Glascock, a founding member of the National Cutting Horse Association, won the first three NCHA world championship titles (1946-1948) and was inducted into the NCHA Hall of Fame in 1977, by former Texas governor John Connally.
Born in 1897, Glascock grew up on a ranch in Stephens County, 60 miles southwest of Fort Worth. As a boy, he hired himself out as a day worker on neighboring ranches, but took a job as an oilfield tool dresser in 1922, when he married Bessie Harrell, a cowboy’s daughter from Eastland County, the center of the 1920’s West Texas oil boom.
In 1935, the Glascocks purchased a ranch in Cresson, and although they moved “to town” in their later years, George was a Cresson resident until his death in 1991, at age 94. By then, he owned ranches in three counties.
In the early years, Glascock employed Bessie’s brothers, Fred and Guy Harrell, to help run the ranch, along with Hughie Long, a Canadian champion bareback bronc and bull rider, who trained horses for Glascock.
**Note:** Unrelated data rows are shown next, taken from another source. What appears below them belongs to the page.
/-- The port of a Graver at the banks of a dome (13_dome_memory R274). -/
def graverPort (sp d : Nat) : Nat := if sp / 32 = d then 33 * (sp % 32) + 32 else 1057

/-- Make writes of an operation, each at the home and in the kind of its page (21_memory_system R359, R360); the entry keeps the largest
timestamp (R299), and a unit they cover whole loses its mark (R365). -/
def engineWrites (s : State) (sp : Nat) (e : GEntry) (ws : List (Nat × Nat × BitVec 64)) : GEntry × State :=
  let r := ws.foldl (fun (r : GEntry × State) w =>
    if r.2.refusesOp e w.1 then (r.1, r.2.engineOutside e.region w.1)
    else
      let p := r.2.opPlace e w.1
      let x := r.2.engineWrite p.home (r.2.kindAt p) w.1 w.2.1 (graverPort sp (locDome w.1)) w.2.2
      ({ r.1 with ts := max r.1.ts x.1 }, x.2)) (e, s)
  (r.1, r.2.cleanSpans ((ws.filter fun w => !s.refusesOp e w.1).map fun w => (w.1, w.2.1)))

/-- Replace the entry of an operation. -/
def setEntryAt (s : State) (sp q : Nat) (e : GEntry) : State :=
  let g := s.graverAt sp
  s.setGraverAt sp { g with ctx := g.ctx.modify q fun c => { c with queue := c.queue.map fun x => if x.num = e.num then e else x } }

/-- A k-step done by a region (09_execution R246). -/
def countStep (s : State) (e : GEntry) (f code : Nat) : State :=
  let s := s.countFor e.tenant (Graver.kCounter f) 1
  let s := if code = 3 then s.countFor e.tenant 23 1 else s
  s.onRegion e.region fun r => { r with ksteps := r.ksteps + 1, prog := r.prog + 1 }

/-! ## Loads and stores as operations -/

/-- The tile of an MLD, once its bytes are there (R176). -/
def fillSlot (s : State) (sp : Nat) (e : GEntry) : State :=
  match e.op with
  | .mld scaled tr n x =>
    let o := e.operand (sp / 32) x (e.org 0) tr scaled (Shape.layer x) (Shape.row0 x) (Shape.col0 x)
    (s.setGraverAt sp ((s.graverAt sp).fill n o)).countFor e.tenant 20 (16 * Shape.kd o.fmt * codeBits o.fmt o.sub / 256)
  | _ => s

/-- The writes of an MST, in the loop order (R181). -/
def storeWrites (g : Graver) (d : Nat) (e : GEntry) : List (Nat × Nat × BitVec 64) :=
  match e.op with
  | .mst t x mask sc pair rm =>
    (storeList x (e.org 0) (storeRaw x pair) mask (Shape.layer x) (Shape.row0 x) (Shape.col0 x)).flatMap fun (r, c, m) =>
      elemWrites d e m (storeConv g (Shape.fmt x) t r c sc (pair && Shape.fmt x != 13) rm)
  | _ => []

/-- The next n accesses of a load or a store, in its order (R177, R181). -/
def makeItems (s : State) (sp : Nat) (e : GEntry) (n : Nat) : GEntry × State :=
  let r : GEntry × State := match e.op with
    | .mld _ _ _ _ => s.fetchItems sp e ((((e.items (sp / 32)).map fun b => b.1).drop e.pos).take n)
    | _ => s.engineWrites sp e (((storeWrites (s.graverAt sp) (sp / 32) e).drop e.pos).take n)
  ({ r.1 with pos := e.pos + n }, r.2)

/-- Start a load or a store: what stands outside dome memory before its first burst is accessed now (R177, R181). -/
def startItems (s : State) (sp : Nat) (e : GEntry) : GEntry × State :=
  let bs := burstsOf (e.items (sp / 32))
  let first : Nat := match bs with
    | b :: _ => if b.beats = 0 then b.items else 0
    | [] => 0
  let r := s.makeItems sp { e with pos := 0 } first
  let e := { r.1 with bursts := bs.filter fun b => b.beats != 0 }
  (e, if e.bursts.isEmpty then r.2.fillSlot sp e else r.2)

/-- Start an MST: nothing is written when a tile was struck while it waited (R181). -/
def startStore (s : State) (sp : Nat) (e : GEntry) (tiles : List Nat) : GEntry × State :=
  let g := s.graverAt sp
  if tiles.any g.struck then ({ e with code := 3 }, s.countFor e.tenant 23 1)
  else
    let n := (storeWrites g (sp / 32) e).foldl (fun z w => z + w.2.1) 0
    (s.countFor e.tenant 21 ((n + 31) / 32)).startItems sp e

/-! ## TGEMM (R183, R184, R265) -/

end State

/-- The tile after the current one (R183). -/
def GEntry.nextTile (e : GEntry) (tm tn : Nat) : GEntry :=
  let e := { e with tk := 0, tcol := e.tcol + 1 }
  let e := if e.tcol = tn then { e with tcol := 0, trow := e.trow + 1 } else e
  if e.trow = tm then { e with trow := 0, layer := e.layer + 1 } else e

/-- The resume word of a tile (R184). -/
def resumeWord (e : GEntry) (active : Bool) : Word :=
  BitVec.ofNat 64 (e.layer % 65536 * 2 ^ 48 + e.trow % 65536 * 2 ^ 32 + e.tcol % 65536 * 2 ^ 16 + (if active then 1 else 0))

namespace State

def setResume (s : State) (sp q : Nat) (w : Word) : State :=
  let g := s.graverAt sp
  s.setGraverAt sp { g with ctx := g.ctx.modify q fun c => { c with resume := w } }

/-- The elements of a tile of C. -/
def cTile (xc : BitVec 512) (e : GEntry) (raw : Nat) : List (Nat × Nat × MElem) :=
  storeList xc (e.org 2) raw 0xFFFFFFFF e.layer (16 * e.trow) (16 * e.tcol)

/-- Load the current tile of C into the accumulator exactly (R183); poison strikes it (R265): the accumulator then holds the elements
loaded, with +0 where poison was met (assumption log 84). -/
def loadC (s : State) (sp : Nat) (e : GEntry) (xc : BitVec 512) (acc : Nat) (pair : Bool) : GEntry × State :=
  let d := sp / 32
  let f := Shape.fmt xc
  let raw := rawBits (pair && f != 13)
  let es := cTile xc e raw
  let r := s.fetchItems sp { e with got := [], bad := [] }
    ((es.flatMap fun v => v.2.2.all).map fun b => resolveByte d e.pages b.1 b.2)
  let e := r.1
  let s := r.2
  let vals := es.map fun (r, c, m) => (16 * r + c, e.elem d (8 * m.bytes) m)
  let widen (F : Fmt) (v : Nat) : Nat := (Fmt.fa56.round 0 (F.val v)).1
  let re (v : Nat) : Nat := match f with
    | 9 => widen Fmt.fp16 v
    | 10 => widen Fmt.bf16 v
    | 11 => widen Fmt.fp32 v
    | 13 => wrap56 (BitVec.ofNat 16 v).toInt
    | _ => v % 2 ^ 56
  let im (v : Nat) : Nat := if f = 13 then wrap56 (BitVec.ofNat 16 (v / 65536)).toInt else v / 2 ^ 64 % 2 ^ 56
  let tile (h : Nat → Nat) : List Nat := (List.range 256).map fun n => match vals.find? fun v => v.1 == n with
    | some v => if v.2.2 then 0 else h v.2.1
    | none => 0
  let g := (s.graverAt sp).setTile acc (tile re)
  let g := if pair then g.setTile (acc + 1) (tile im) else g
  if vals.any fun v => v.2.2 then
    let g := (if pair then [acc, acc + 1] else [acc]).foldl (fun (g : Graver) t => g.strike e.ksteps t) g
    ({ e with code := 3 }, (s.setGraverAt sp g).countFor e.tenant 23 1)
  else (e, s.setGraverAt sp g)

/-- The first step of a tile: C is loaded, or the accumulator cleared (R183). -/
def beginTile (s : State) (sp q : Nat) (e : GEntry) (xc : BitVec 512) (acc : Nat) (add pair : Bool) : GEntry × State :=
  let ts := if pair then [acc, acc + 1] else [acc]
  let s := s.setResume sp q ((nth (s.graverAt sp).ctx q {}).resume &&& ~~~1)
  if add then
    if ts.any (s.graverAt sp).struck then ({ e with code := 3 }, s.countFor e.tenant 23 1) else s.loadC sp e xc acc pair
  else
    (e, s.setGraverAt sp (ts.foldl (fun (g : Graver) t => (g.setTile t []).setTileStat t 0) (s.graverAt sp)))

/-- Fill the working slots from what a k-step loaded: which of the two tiles each holds is open (R183). -/
def fillWorking (s : State) (sp b : Nat) (x y : Operand) : State :=
  let (f, s) := s.free
  let at_ := if Shape.wide x.fmt then [0, 2, 4, 6] else List.range 8
  s.setGraverAt sp (at_.foldl (fun (g : Graver) k => g.fill (b + k) (if f.getLsbD k then x else y)) (s.graverAt sp))

/-- One k-step of a TGEMM with its loads, and before a tile's first one its beginning (R183). -/
def gemmStep (s : State) (sp : Nat) (e : GEntry) (xa xb xc : BitVec 512) (acc b : Nat) : GEntry × State :=
  let d := sp / 32
  let f := Shape.fmt xa
  let kd := Shape.kd f
  let scaled := f == 14
  let loads (x : BitVec 512) (k : Nat) (tr : Bool) (row0 col0 : Nat) (r : GEntry × State) : Operand × GEntry × State :=
    let z := r.2.fetchItems sp { r.1 with got := [], bad := [] }
      ((loadBytes x (e.org k) tr scaled r.1.layer row0 col0).map fun b => resolveByte d e.pages b.1 b.2)
    (z.1.operand d x (e.org k) tr scaled r.1.layer row0 col0, z.1, z.2)
  let (x, e, s) := loads xa 0 false (16 * e.trow) (kd * e.tk) (e, s)
  let (y, e, s) := loads xb 1 true (kd * e.tk) (16 * e.tcol) (e, s)
  let s := s.fillWorking sp b x y
  let m : KMask := { row := fun i => decide (16 * e.trow + i < Shape.rows xc), col := fun j => decide (16 * e.tcol + j < Shape.cols xc)
                     dep := fun k => decide (kd * e.tk + k < Shape.cols xa) }
  let r := (s.graverAt sp).kRun acc x y m e.ksteps
  let s := (s.setGraverAt sp r.1).countStep e f r.2
  ({ e with code := r.2, tk := e.tk + 1, ksteps := if r.2 = 0 then e.ksteps + 1 else e.ksteps }, s)

/-- Store the current tile of C (R183). -/
def storeC (s : State) (sp : Nat) (e : GEntry) (xc : BitVec 512) (acc rm : Nat) (pair : Bool) : GEntry × State :=
  let f := Shape.fmt xc
  let cplx := pair && f != 13
  s.engineWrites sp e ((cTile xc e (rawBits cplx)).flatMap fun (r, c, m) =>
    elemWrites (sp / 32) e m (storeConv (s.graverAt sp) f acc r c 0 cplx rm))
At the time, Glascock raised Brahman bulls and supplied the Fort Worth Stock Show Rodeo with its bucking stock.
It was at the 1946 Fort Worth Stock Show that Glascock and 12 other ranchers formed the National Cutting Horse Association – the same year that Glascock won the cutting event on Benny Binion’s Gelding to become the first NCHA world champion.
“George Glascock was my idol,” said Brenda Michael, daughter of the late Benny Binion, a famous Las Vegas casino owner, horseman and rancher. “When they retired (Benny Binion’s Gelding) and brought him back to Las Vegas in 1948, I showed him some as a child and rode him through my early teen years.”
Binion, a Texas native, owned a ranch near Cresson, as well as a much larger spread in Montana where he kept 800 horses of all descriptions. It was in Montana that his soon to be famous gelding was foaled in 1939, out of a “Spanish” mare of unknown parentage and sired by a fashionable Thoroughbred named Band Time.
“My father had everything, even draft horses and mules,” said Michael. “In the old days, they didn’t raise horses for cutting. They’d take a horse that showed a lot of cow and go on with it.
“In 1960, I made the finals of the Fort Worth Stock Show Rodeo on Silverlight, who had been fourth in the World standings. He was a stud and my father bought him to cross on some Galiceno pony mares because he was small.”
Glascock noticed Benny Binion’s Gelding in a lot of horses that two cowboys were breaking on Binion’s ranch near Cresson. With Binion’s blessing, Glascock took the horse home with him and used him to sort and cut 800 head of cattle bound for market. Soon, Glascock was showing the horse in cutting competitions.
Retired, after a final win with Glascock in the 1949 Houston Livestock Rodeo, the gelding lived out his years on Binion’s ranch in Montana, where he died in 1964, at the age of 25.
Glascock’s influence on cutting lasted well beyond his world championship days. In the late 1940s and 1950s, he held cutting events at his ranch that drew as many as 300 entries. Later, when the NCHA Futurity was initiated, he began supplying cattle for that event, as well as for the Fort Worth Stock Show and the Dallas State Fair.